Am größten sind die Bedenken bei der Herausgabe persönlicher Daten bei Gewinnspielen: Mehr als acht von zehn Verbrauchern (82%) begegnen Datenabfragen hier mit großer Skepsis. Ähnlich gering ist das Vertrauen in Sachen Datenschutz sozialen Medien gegenüber. Sie stufen 78 Prozent der Bundesbürger in diesem Punkt als wenig vertrauenswürdig ein. Ein Ergebnis, das angesichts der Offenheit von vielen Deutschen das eigene Privatleben betreffend in Facebook, Google plus & Co. ein wenig überrascht. Bei Krankenkassen, Versicherern und Banken haben weniger Verbraucher mit der Preisgabe persönliche Daten ein Problem.

Besonders ungern wird die Bankverbindung herausgegeben: Laut Studie haben 83 Prozent der Deutschen hiermit ein Problem. Äußerst kritisch wird auch die Herausgabe persönliche Fotos.
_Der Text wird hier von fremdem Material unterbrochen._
/-- The password machine (R405 to R407). Hashes and counts lie in the Plumb NV area. -/
structure Passwords where
  /-- 0 locked, 1 site, 2 maker -/
  level    : Nat := 0
  lockout  : Bool := false
  lockEnd  : Nat := 0
  fails    : Nat := 0
  lockouts : Nat := 0
  denied   : Nat := 0
  /-- words written to PW_DATA since the last command, up to eight -/
  data     : List Word := []
  /-- instant of the last accepted RWL write, or of the unlock -/
  session  : Nat := 0
  salt     : List Byte := []
  siteHash : Option (List Word) := none
  makerHash : Option (List Word) := none
deriving DecidableEq, Repr

/-- A safety input (R388). -/
structure SafeIn where
  a : Bool := false
  b : Bool := false
  /-- discrepancy fault -/
  disc : Bool := false
  /-- after a fault: both channels have shown their demand levels together -/
  bothSeen : Bool := false
  /-- since when the channels disagree -/
  disagree : Option Nat := none
  /-- the input demands and has an action -/
  demand : Bool := false
deriving DecidableEq, Repr

/-- A scan-mask channel (R389, R390): the two converters' last codes, breach, disagreement and its run. -/
structure ScanCh where
  code0 : Int := 0
  code1 : Int := 0
  have0 : Bool := false
  have1 : Bool := false
  breach : Bool := false
  dis   : Bool := false
  run   : Nat := 0
deriving DecidableEq, Repr

/-- A scan-mask converter: faulty, and clean reference results since (R389). -/
structure ScanConv where
  faulty : Bool := false
  clean  : Nat := 0
deriving DecidableEq, Repr

/-- The states of a contactor output (R391). -/
inductive SoutState where
  | open
  | closing
  | closed
  | fault
deriving DecidableEq, Repr

/-- A contactor output (R391 to R396). -/
structure Sout where
  st       : SoutState := .open
  energised : Bool := false
  readback : Bool := false
  /-- FAULT came from a failed dark test with TF_ACT 0b10 -/
  testFault : Bool := false
  /-- end of the confirmation time in CLOSING -/
  closeBy  : Nat := 0
  /-- next dark test -/
  testAt   : Option Nat := none
  /-- pulse in progress: its end -/
  pulseEnd : Option Nat := none
  /-- recovery in progress: its end -/
  recovEnd : Option Nat := none
  /-- the readback was low in the last 20 us of the pulse -/
  pulseOk  : Bool := false
  /-- last fall of the readback -/
  fellAt   : Nat := 0
  /-- last switch-off of the output -/
  offAt    : Nat := 0
deriving DecidableEq, Repr

/-- A Plumb-channel connection (R397 to R401). -/
structure Conn where
  /-- 0 IDLE, 1 WAIT, 2 RUN, 3 FAILED -/
  st      : Nat := 0
  cause   : Nat := 0
  /-- producer: next SEQ; consumer: expected SEQ -/
  seq     : Word := 0
  first   : Bool := true
  /-- SEQ of the accepted START message (consumer) -/
  start   : Word := 0
  /-- SAFETY word sent last (producer) -/
  sent    : Nat := 0
  dueAt   : Nat := 0
  wdEnd   : Nat := 0
  /-- instants of the discards of the last second -/
  discards : List Nat := []
  crc     : Nat := 0
  idc     : Nat := 0
  dup     : Nat := 0
  late    : Nat := 0
  safe    : Nat := 31
  /-- the fail-safe action of R401 stands -/
  acting  : Bool := false
  saddle  : Bool := false
  spo     : Bool := false
  /-- last message formed (producer), as bytes -/
  msg     : List Byte := []
deriving DecidableEq, Repr

/-- The states of Saddle mode (R402). -/
inductive Saddle where
  | normal
  | active
  | clearing
  | expired
deriving DecidableEq, Repr

/-- A write of the PLUMB or PCH page that has not taken effect: a guarded one in the firmware's hands, with what it found at
arrival (R381) and the SEQ of its field-book entry, or a plain one of the same master that waits behind it (R451, R566). -/
structure Handed where
  master  : Master
  key     : Nat
  val     : Word
  guarded : Bool := true
  ok      : Bool := true
  seq     : Option Nat := none
deriving DecidableEq, Repr

/-- Plumb (R381 to R404, R410). -/
structure Plumb where
  /-- SPO is latched (R385) -/
  spo      : Bool := true
  /-- sources active now, by the bits of R384 -/
  active   : Word := 1
  /-- SPO_FIRST -/
  first    : Word := 1
  /-- sources that have demanded since the last release -/
  seen     : Word := 1
  /-- self-test passed -/
  selftest : Bool := false
  /-- an internal fault is recorded (R382) -/
  faultRec : Bool := false
  /-- since when a leg or phase is frozen at rank 5 (R387) -/
  frozen   : Option Nat := none
  island   : List Nat := []
  saddle   : Saddle := .normal
  /-- causes SW, CHANNEL, SAIN, TEST, PAIR that are active -/
  causes   : Word := 0
  /-- starts of the Saddle timer and of the clean timer -/
  sadAt    : Nat := 0
  cleanAt  : Nat := 0
  exitReq  : Bool := false
  /-- RTC seconds of the entries to ACTIVE in the last 24 h -/
  entries  : List Nat := []
  nextEval : Nat := 0
  nextSelf : Nat := 0
  /-- the master of a write of SAD_CTL that the table has yet to answer, and the cause SW before it (R402, R408) -/
  asked    : Option (Master × Bool) := none
  /-- writes of the PLUMB and PCH pages that the firmware has yet to apply, oldest first (R381, R566) -/
  handed   : List Handed := []
deriving DecidableEq, Repr

/-- A tile of a checkpoint being captured (R428): source, destination, lane, the instant at or after which a boundary of
the lane's domain must lie, and the tile's bytes once captured. -/
structure CkTile where
  src  : Nat
  dst  : Nat
  lane : Nat
  due  : Nat
  data : Option (List Byte)
deriving DecidableEq, Repr

/-- A checkpoint being sent (R428): its number, NODATUM, Datum time, tiles, software block and next segment. -/
structure CkSend where
  num   : Nat
  nodat : Bool
  time  : Nat
  tiles : List CkTile
  sw    : List Byte
  seg   : Nat := 0
deriving DecidableEq, Repr

/-- A complete checkpoint in a slot (R429): its number, the instant its age counts from, its tiles as SRC, DST and bytes,
and its software block. -/
structure Ckpt where
  num   : Nat
  start : Nat
  tiles : List (Nat × Nat × List Byte)
  sw    : List Byte
deriving DecidableEq, Repr

/-- The pair function (R417 to R431). -/
structure Pair where
  /-- STAT.STATE (R425) -/
  st       : Nat := 0
  /-- members that rank 2 does not hold: legs, a direct phase by the leg that drives it (R420) -/
  released : List Nat := []
  /-- the own claim stands, since -/
  own      : Bool := false
  ownAt    : Nat := 0
  /-- CLAIM_SETTLE has passed with the peer's line high throughout -/
  settled  : Bool := false
  /-- the filtered CLAIM_PEER_N is low, and its last change -/
  peerLow  : Bool := false
  peerAt   : Nat := 0
  /-- low against the peer's reported state since (R421) -/
  stuckAt  : Option Nat := none
  /-- a secondary released its claim under R421 -/
  yielded  : Bool := false
  /-- next 1 us test -/
  stepAt   : Nat := 0
  /-- last KEEP -/
  keepAt   : Nat := 0
  /-- CTL.GO, GIVE, CLR written since the last test -/
  go       : Bool := false
  give     : Bool := false
  clr      : Bool := false
  /-- next periodic heartbeat; one is due for a change of state or claim -/
  hbAt     : Nat := 0
  hbDue    : Bool := false
  /-- last heartbeat of the pair link and of the ring; none while the path is lost -/
  linkAt   : Option Nat := none
  ringAt   : Option Nat := none
  /-- the peer is lost since -/
  lostAt   : Nat := 0
  /-- a heartbeat of the peer has come: its state and flags -/
  peer     : Option (Nat × Nat) := none
  roleErr  : Bool := false
  cold     : Bool := false
  /-- healthy with Saddle NORMAL since (R430) -/
  wellAt   : Option Nat := none
  /-- entry to CLAIMING; a takeback; an installation is in progress, with the checkpoint -/
  claimAt  : Nat := 0
  takeback : Bool := false
  installs : Bool := false
  useCk    : Bool := false
  /-- end of the last installation (R420) -/
  installed : Option Nat := none
  /-- legs whose group was armed, and committed, by a pass that started after it -/
  ready    : List Nat := []
  fresh    : List Nat := []
  /-- last capture, the number of the last checkpoint captured, and of the last complete one sent or received -/
  capAt    : Nat := 0
  capNum   : Nat := 0
  lastNum  : Nat := 0
  tx       : Option CkSend := none
  /-- the slot being written: next segment, bytes, and the instant of segment 0 -/
  rx       : Option (Nat × List Byte × Nat) := none
  /-- the checkpoint that comes in is judged already: CKPT_BAD has been raised for it (R429) -/
  rxBad    : Bool := false
  /-- the slot that holds the last complete checkpoint -/
  slot     : Option Ckpt := none
  /-- end of the frame on the pair link, and the last frame sent -/
  linkFree : Nat := 0
  sent     : List Byte := []
deriving DecidableEq, Repr

/-- An occurrence in a source queue (R435 to R439). -/
structure Occ where
  /-- tick counter [31:0] at the occurrence -/
  stamp    : Word
  /-- route captured at recognition (R437) -/
  route    : Word
  /-- occurrences merged into it, 0 to 15 (R436) -/
  merged   : Nat
  /-- promoted to urgent (R439) -/
  promoted : Bool
  /-- delivered on CHA (R438) -/
  doneA    : Bool
  /-- delivered on CHB (R438) -/
  doneB    : Bool
  /-- instant at which it became the head -/
  since    : Nat
deriving DecidableEq, Repr

/-- A source's queue of up to four occurrences (R436) and the CLK_FAB cycle of its last one (R435). -/
structure SrcQ where
  q    : List Occ := []
  last : Option Nat := none
deriving DecidableEq, Repr

/-- An event channel: the instant it is free again (R438), its record queue of up to eight (R440), the captured
CHn_REC1 (R441), and whether it holds an interrupt (R440). -/
structure Chan where
  nextFree : Nat := 0
  recs     : List (Word × Word) := []
  rec1     : Word := 0
  gap      : Bool := false
  lost     : Nat := 0
  promo    : Nat := 0
deriving DecidableEq, Repr

/-- A trouble-log entry before its SEQ and CHECK (R445). -/
structure LogEnt where
  time    : Nat
  rtc     : Bool
  page    : Nat
  code    : Nat
  payload : List Word
  late    : Bool := false
  raised  : Nat := 0
  mark    : Bool := false
  valley  : Bool := false
  /-- changes of the time base before its stamp, loads of the RTC before it, and what the MARK of the last such change holds:
  the time that the base before it had then (R446, R447) -/
  epoch   : Nat := 0
  loads   : Nat := 0
  turn    : Nat := 0
deriving DecidableEq, Repr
Hier haben mit einem Anteil von 77 Prozent sogar noch mehr Verbraucher Bedenken als bei der Übermittlung von Krankblättern beziehungsweise der persönlichen Krankheitshistorie (73%). „Weniger sensibel werden hingegen Vor- und Nachname, die Angabe des Geburtsdatums sowie Einkaufsdaten erachtet“, so TNS Emnid.

Große Unsicherheit herrscht Datenschutzaspekte betreffend beim Gros der Deutschen vor allem in der digitalen Welt. So gaben knapp 60 Prozent der Deutschen an, sich der „Offline-Welt“ in Sachen Datenschutz am sichersten zu fühlen. Am größten ist die Sorge um die Sicherheit der persönlichen Daten bei der mobilen Nutzung des Internets: Nach eigener Auskunft haben aktuell nur fünf Prozent der Deutschen beim Empfangen und Versenden von Daten über das Smartphone oder Handy ein gutes Gefühl.